Sinn Fein Wins Majority in N. Ireland Local Elections

Reuters
Vice President of Sinn Fein Michelle O’Neill arrives to cast her vote at a polling station during local elections in Coalisland, Northern Ireland, on Thursday.

BELFAST (AFP-Jiji) — Pro-Ireland party Sinn Fein won the largest number of local council seats in Northern Ireland on Saturday, outstripping pro-U.K. unionist rivals in a historic first for the province.

By a wide margin of gains, the party supplanted the Democratic Unionist Party (DUP) as the dominant force in local government in the region created just over 100 years ago to ensure a pro-U.K. majority.

Sinn Fein, the former political wing of the paramilitary IRA, had won 143 of 462 seats across Northern Ireland’s 11 local councils with just six seats left to declare.

For 15 months, the DUP has boycotted Northern Ireland’s devolved government over its opposition to post-Brexit trade arrangements, paralyzing its power-sharing institutions at Stormont.

Sinn Fein leader Michelle O’Neill called the result “momentous,” telling the BBC her party’s campaign had “resonated with the electorate.”

The strong showing by Sinn Fein follows its unprecedented win in elections to Stormont one year ago where it also replaced the DUP as the biggest party in the assembly.

The recent campaign over local services like waste collection and leisure services was dominated by the question of whether the DUP would return to the executive.

O’Neill said in the wake of the election result, Sinn Fein would “double down in terms of getting an executive restored.”

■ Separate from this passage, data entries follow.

/-! ### setReg -/

@[simp] theorem State.setReg_pending (s : State) (f : Field) (v i : Nat) : (s.setReg f v i).pending = s.pending := rfl
@[simp] theorem State.setReg_fresh (s : State) (f : Field) (v i : Nat) : (s.setReg f v i).fresh = s.fresh := rfl
@[simp] theorem State.setReg_out (s : State) (f : Field) (v i : Nat) : (s.setReg f v i).out = s.out := rfl
@[simp] theorem State.setReg_latch (s : State) (f : Field) (v i : Nat) : (s.setReg f v i).latch = s.latch := rfl
@[simp] theorem State.setReg_smbAddr (s : State) (f : Field) (v i : Nat) : (s.setReg f v i).smbAddr = s.smbAddr := rfl
@[simp] theorem State.setReg_tapIr (s : State) (f : Field) (v i : Nat) : (s.setReg f v i).tapIr = s.tapIr := rfl
@[simp] theorem State.setReg_porst (s : State) (f : Field) (v i : Nat) : (s.setReg f v i).porst = s.porst := rfl
@[simp] theorem State.setReg_resetHeld (s : State) (f : Field) (v i : Nat) : (s.setReg f v i).resetHeld = s.resetHeld := rfl
@[simp] theorem State.setReg_fuses (s : State) (f : Field) (v i : Nat) : (s.setReg f v i).fuses = s.fuses := rfl
@[simp] theorem State.setReg_strapHsp (s : State) (f : Field) (v i : Nat) : (s.setReg f v i).strapHsp = s.strapHsp := rfl
@[simp] theorem State.setReg_strapAsel (s : State) (f : Field) (v i : Nat) : (s.setReg f v i).strapAsel = s.strapAsel := rfl
@[simp] theorem State.setReg_tiles (s : State) (f : Field) (v i : Nat) : (s.setReg f v i).tiles = s.tiles := rfl
@[simp] theorem State.setReg_rigs (s : State) (f : Field) (v i : Nat) : (s.setReg f v i).rigs = s.rigs := rfl
@[simp] theorem State.setReg_sheets (s : State) (f : Field) (v i : Nat) : (s.setReg f v i).sheets = s.sheets := rfl
@[simp] theorem State.setReg_compls (s : State) (f : Field) (v i : Nat) : (s.setReg f v i).compls = s.compls := rfl
@[simp] theorem State.setReg_sqs (s : State) (f : Field) (v i : Nat) : (s.setReg f v i).sqs = s.sqs := rfl
@[simp] theorem State.setReg_cqs (s : State) (f : Field) (v i : Nat) : (s.setReg f v i).cqs = s.cqs := rfl
@[simp] theorem State.setReg_msixOpen (s : State) (f : Field) (v i : Nat) : (s.setReg f v i).msixOpen = s.msixOpen := rfl
@[simp] theorem State.setReg_msixPend (s : State) (f : Field) (v i : Nat) : (s.setReg f v i).msixPend = s.msixPend := rfl
@[simp] theorem State.setReg_spaces (s : State) (f : Field) (v i : Nat) : (s.setReg f v i).spaces = s.spaces := rfl
@[simp] theorem State.setReg_pages (s : State) (f : Field) (v i : Nat) : (s.setReg f v i).pages = s.pages := rfl
@[simp] theorem State.setReg_staged (s : State) (f : Field) (v i : Nat) : (s.setReg f v i).staged = s.staged := rfl
@[simp] theorem State.setReg_outVers (s : State) (f : Field) (v i : Nat) : (s.setReg f v i).outVers = s.outVers := rfl
@[simp] theorem State.setReg_heldVers (s : State) (f : Field) (v i : Nat) : (s.setReg f v i).heldVers = s.heldVers := rfl
@[simp] theorem State.setReg_ledgers (s : State) (f : Field) (v i : Nat) : (s.setReg f v i).ledgers = s.ledgers := rfl
@[simp] theorem State.setReg_stagedLedgers (s : State) (f : Field) (v i : Nat) : (s.setReg f v i).stagedLedgers = s.stagedLedgers := rfl
@[simp] theorem State.setReg_wc (s : State) (f : Field) (v i : Nat) : (s.setReg f v i).wc = s.wc := rfl
@[simp] theorem State.setReg_ascentQ (s : State) (f : Field) (v i : Nat) : (s.setReg f v i).ascentQ = s.ascentQ := rfl
@[simp] theorem State.setReg_forcedQ (s : State) (f : Field) (v i : Nat) : (s.setReg f v i).forcedQ = s.forcedQ := rfl
@[simp] theorem State.setReg_descentQ (s : State) (f : Field) (v i : Nat) : (s.setReg f v i).descentQ = s.descentQ := rfl
@[simp] theorem State.setReg_moves (s : State) (f : Field) (v i : Nat) : (s.setReg f v i).moves = s.moves := rfl
@[simp] theorem State.setReg_mcmd (s : State) (f : Field) (v i : Nat) : (s.setReg f v i).mcmd = s.mcmd := rfl
@[simp] theorem State.setReg_rejWrs (s : State) (f : Field) (v i : Nat) : (s.setReg f v i).rejWrs = s.rejWrs := rfl
@[simp] theorem State.setReg_passing (s : State) (f : Field) (v i : Nat) : (s.setReg f v i).passing = s.passing := rfl
@[simp] theorem State.setReg_msixTab (s : State) (f : Field) (v i : Nat) : (s.setReg f v i).msixTab = s.msixTab := rfl
@[simp] theorem State.setReg_queJob (s : State) (f : Field) (v i : Nat) : (s.setReg f v i).queJob = s.queJob := rfl
@[simp] theorem State.setReg_srSeed (s : State) (f : Field) (v i : Nat) : (s.setReg f v i).srSeed = s.srSeed := rfl
@[simp] theorem State.setReg_bufReqs (s : State) (f : Field) (v i : Nat) : (s.setReg f v i).bufReqs = s.bufReqs := rfl
@[simp] theorem State.setReg_txs (s : State) (f : Field) (v i : Nat) : (s.setReg f v i).txs = s.txs := rfl
@[simp] theorem State.setReg_negReads (s : State) (f : Field) (v i : Nat) : (s.setReg f v i).negReads = s.negReads := rfl
@[simp] theorem State.setReg_heldQ (s : State) (f : Field) (v i : Nat) : (s.setReg f v i).heldQ = s.heldQ := rfl
@[simp] theorem State.setReg_chunkBad (s : State) (f : Field) (v i : Nat) : (s.setReg f v i).chunkBad = s.chunkBad := rfl
@[simp] theorem State.setReg_sigs (s : State) (f : Field) (v i : Nat) : (s.setReg f v i).sigs = s.sigs := rfl
@[simp] theorem State.setReg_waiters (s : State) (f : Field) (v i : Nat) : (s.setReg f v i).waiters = s.waiters := rfl
@[simp] theorem State.setReg_obArr (s : State) (f : Field) (v i : Nat) : (s.setReg f v i).obArr = s.obArr := rfl
@[simp] theorem State.setReg_xbars (s : State) (f : Field) (v i : Nat) : (s.setReg f v i).xbars = s.xbars := rfl
@[simp] theorem State.setReg_members (s : State) (f : Field) (v i : Nat) : (s.setReg f v i).members = s.members := rfl
@[simp] theorem State.setReg_streams (s : State) (f : Field) (v i : Nat) : (s.setReg f v i).streams = s.streams := rfl
@[simp] theorem State.setReg_overflow (s : State) (f : Field) (v i : Nat) : (s.setReg f v i).overflow = s.overflow := rfl
@[simp] theorem State.setReg_wrCount (s : State) (f : Field) (v i : Nat) : (s.setReg f v i).wrCount = s.wrCount := rfl
@[simp] theorem State.setReg_remoteWrs (s : State) (f : Field) (v i : Nat) : (s.setReg f v i).remoteWrs = s.remoteWrs := rfl
@[simp] theorem State.setReg_heldSigs (s : State) (f : Field) (v i : Nat) : (s.setReg f v i).heldSigs = s.heldSigs := rfl
@[simp] theorem State.setReg_sendStreams (s : State) (f : Field) (v i : Nat) : (s.setReg f v i).sendStreams = s.sendStreams := rfl
@[simp] theorem State.setReg_colls (s : State) (f : Field) (v i : Nat) : (s.setReg f v i).colls = s.colls := rfl
@[simp] theorem State.setReg_exchanges (s : State) (f : Field) (v i : Nat) : (s.setReg f v i).exchanges = s.exchanges := rfl
@[simp] theorem State.setReg_early (s : State) (f : Field) (v i : Nat) : (s.setReg f v i).early = s.early := rfl
@[simp] theorem State.setReg_collCount (s : State) (f : Field) (v i : Nat) : (s.setReg f v i).collCount = s.collCount := rfl
@[simp] theorem State.setReg_evStarted (s : State) (f : Field) (v i : Nat) : (s.setReg f v i).evStarted = s.evStarted := rfl
@[simp] theorem State.setReg_floors (s : State) (f : Field) (v i : Nat) : (s.setReg f v i).floors = s.floors := rfl
@[simp] theorem State.setReg_links (s : State) (f : Field) (v i : Nat) : (s.setReg f v i).links = s.links := rfl
@[simp] theorem State.setReg_t2 (s : State) (f : Field) (v i : Nat) : (s.setReg f v i).t2 = s.t2 := rfl
@[simp] theorem State.setReg_t3 (s : State) (f : Field) (v i : Nat) : (s.setReg f v i).t3 = s.t3 := rfl
@[simp] theorem State.setReg_portReqs (s : State) (f : Field) (v i : Nat) : (s.setReg f v i).portReqs = s.portReqs := rfl
@[simp] theorem State.setReg_reqCount (s : State) (f : Field) (v i : Nat) : (s.setReg f v i).reqCount = s.reqCount := rfl
@[simp] theorem State.setReg_chans (s : State) (f : Field) (v i : Nat) : (s.setReg f v i).chans = s.chans := rfl
@[simp] theorem State.setReg_acts (s : State) (f : Field) (v i : Nat) : (s.setReg f v i).acts = s.acts := rfl
@[simp] theorem State.setReg_actQ (s : State) (f : Field) (v i : Nat) : (s.setReg f v i).actQ = s.actQ := rfl
@[simp] theorem State.setReg_actCount (s : State) (f : Field) (v i : Nat) : (s.setReg f v i).actCount = s.actCount := rfl
@[simp] theorem State.setReg_scrubs (s : State) (f : Field) (v i : Nat) : (s.setReg f v i).scrubs = s.scrubs := rfl
@[simp] theorem State.setReg_sweeps (s : State) (f : Field) (v i : Nat) : (s.setReg f v i).sweeps = s.sweeps := rfl
@[simp] theorem State.setReg_t3wEpoch (s : State) (f : Field) (v i : Nat) : (s.setReg f v i).t3wEpoch = s.t3wEpoch := rfl
@[simp] theorem State.setReg_ctlReset (s : State) (f : Field) (v i : Nat) : (s.setReg f v i).ctlReset = s.ctlReset := rfl
@[simp] theorem State.setReg_online (s : State) (f : Field) (v i : Nat) : (s.setReg f v i).online = s.online := rfl
@[simp] theorem State.setReg_log (s : State) (f : Field) (v i : Nat) : (s.setReg f v i).log = s.log := rfl
@[simp] theorem State.setReg_logSeq (s : State) (f : Field) (v i : Nat) : (s.setReg f v i).logSeq = s.logSeq := rfl
@[simp] theorem State.setReg_tilesNeed (s : State) (f : Field) (v i : Nat) : (s.setReg f v i).tilesNeed = s.tilesNeed := rfl
@[simp] theorem State.setReg_mgmtFailed (s : State) (f : Field) (v i : Nat) : (s.setReg f v i).mgmtFailed = s.mgmtFailed := rfl
@[simp] theorem State.setReg_tether (s : State) (f : Field) (v i : Nat) : (s.setReg f v i).tether = s.tether := rfl
@[simp] theorem State.setReg_reserve (s : State) (f : Field) (v i : Nat) : (s.setReg f v i).reserve = s.reserve := rfl
@[simp] theorem State.setReg_ramping (s : State) (f : Field) (v i : Nat) : (s.setReg f v i).ramping = s.ramping := rfl
@[simp] theorem State.setReg_rampQ (s : State) (f : Field) (v i : Nat) : (s.setReg f v i).rampQ = s.rampQ := rfl
@[simp] theorem State.setReg_capHold (s : State) (f : Field) (v i : Nat) : (s.setReg f v i).capHold = s.capHold := rfl
@[simp] theorem State.setReg_driven (s : State) (f : Field) (v i : Nat) : (s.setReg f v i).driven = s.driven := rfl
@[simp] theorem State.setReg_vtarget (s : State) (f : Field) (v i : Nat) : (s.setReg f v i).vtarget = s.vtarget := rfl
@[simp] theorem State.setReg_volts (s : State) (f : Field) (v i : Nat) : (s.setReg f v i).volts = s.volts := rfl
@[simp] theorem State.setReg_beatFrac (s : State) (f : Field) (v i : Nat) : (s.setReg f v i).beatFrac = s.beatFrac := rfl
@[simp] theorem State.setReg_tmaxNext (s : State) (f : Field) (v i : Nat) : (s.setReg f v i).tmaxNext = s.tmaxNext := rfl
@[simp] theorem State.setReg_tripHold (s : State) (f : Field) (v i : Nat) : (s.setReg f v i).tripHold = s.tripHold := rfl
@[simp] theorem State.setReg_keyOp (s : State) (f : Field) (v i : Nat) : (s.setReg f v i).keyOp = s.keyOp := rfl
@[simp] theorem State.setReg_fwOp (s : State) (f : Field) (v i : Nat) : (s.setReg f v i).fwOp = s.fwOp := rfl
@[simp] theorem State.setReg_flashImg (s : State) (f : Field) (v i : Nat) : (s.setReg f v i).flashImg = s.flashImg := rfl
@[simp] theorem State.setReg_preferred (s : State) (f : Field) (v i : Nat) : (s.setReg f v i).preferred = s.preferred := rfl
@[simp] theorem State.setReg_fwKey (s : State) (f : Field) (v i : Nat) : (s.setReg f v i).fwKey = s.fwKey := rfl
@[simp] theorem State.setReg_fwId (s : State) (f : Field) (v i : Nat) : (s.setReg f v i).fwId = s.fwId := rfl
@[simp] theorem State.setReg_fwSvn (s : State) (f : Field) (v i : Nat) : (s.setReg f v i).fwSvn = s.fwSvn := rfl
@[simp] theorem State.setReg_fwDigest (s : State) (f : Field) (v i : Nat) : (s.setReg f v i).fwDigest = s.fwDigest := rfl
@[simp] theorem State.setReg_report (s : State) (f : Field) (v i : Nat) : (s.setReg f v i).report = s.report := rfl
@[simp] theorem State.setReg_reports (s : State) (f : Field) (v i : Nat) : (s.setReg f v i).reports = s.reports := rfl
@[simp] theorem State.setReg_imgDigest (s : State) (f : Field) (v i : Nat) : (s.setReg f v i).imgDigest = s.imgDigest := rfl
@[simp] theorem State.setReg_chain (s : State) (f : Field) (v i : Nat) : (s.setReg f v i).chain = s.chain := rfl
@[simp] theorem State.setReg_imgLoads (s : State) (f : Field) (v i : Nat) : (s.setReg f v i).imgLoads = s.imgLoads := rfl
@[simp] theorem State.setReg_imgSlot (s : State) (f : Field) (v i : Nat) : (s.setReg f v i).imgSlot = s.imgSlot := rfl
@[simp] theorem State.setReg_session (s : State) (f : Field) (v i : Nat) : (s.setReg f v i).session = s.session := rfl
@[simp] theorem State.setReg_everOpen (s : State) (f : Field) (v i : Nat) : (s.setReg f v i).everOpen = s.everOpen := rfl
@[simp] theorem State.setReg_flog (s : State) (f : Field) (v i : Nat) : (s.setReg f v i).flog = s.flog := rfl
@[simp] theorem State.setReg_commits (s : State) (f : Field) (v i : Nat) : (s.setReg f v i).commits = s.commits := rfl
@[simp] theorem State.setReg_staging (s : State) (f : Field) (v i : Nat) : (s.setReg f v i).staging = s.staging := rfl
@[simp] theorem State.setReg_load (s : State) (f : Field) (v i : Nat) : (s.setReg f v i).load = s.load := rfl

Earlier, she called on the British and Irish governments to “get engaged” and create “a plan now for a way back to a restored executive.”

DUP leader Jeffrey Donaldson defended his party’s result saying its vote had “held up well.”

With the last seats left to declare, the pro-U.K. party had secured 122 seats, equaling its numbers in the last local elections in 2019.

Donaldson attributed Sinn Fein’s success to the “collapse” of its nationalist, pro-Ireland rival, the Democratic Social and Labour Party (SDLP).

In February last year, the DUP withdrew from the devolved government at Stormont in opposition to the so-called Northern Ireland Protocol.

It has argued that new trading rules after Britain’s departure from the European Union drive a wedge between the Northern Ireland and the rest of the U.K.

The DUP also claims the protocol, which keeps Northern Ireland under EU trade rules and creates a defacto trade border in the Irish Sea, makes Sinn Fein’s goal of a unified Ireland more likely.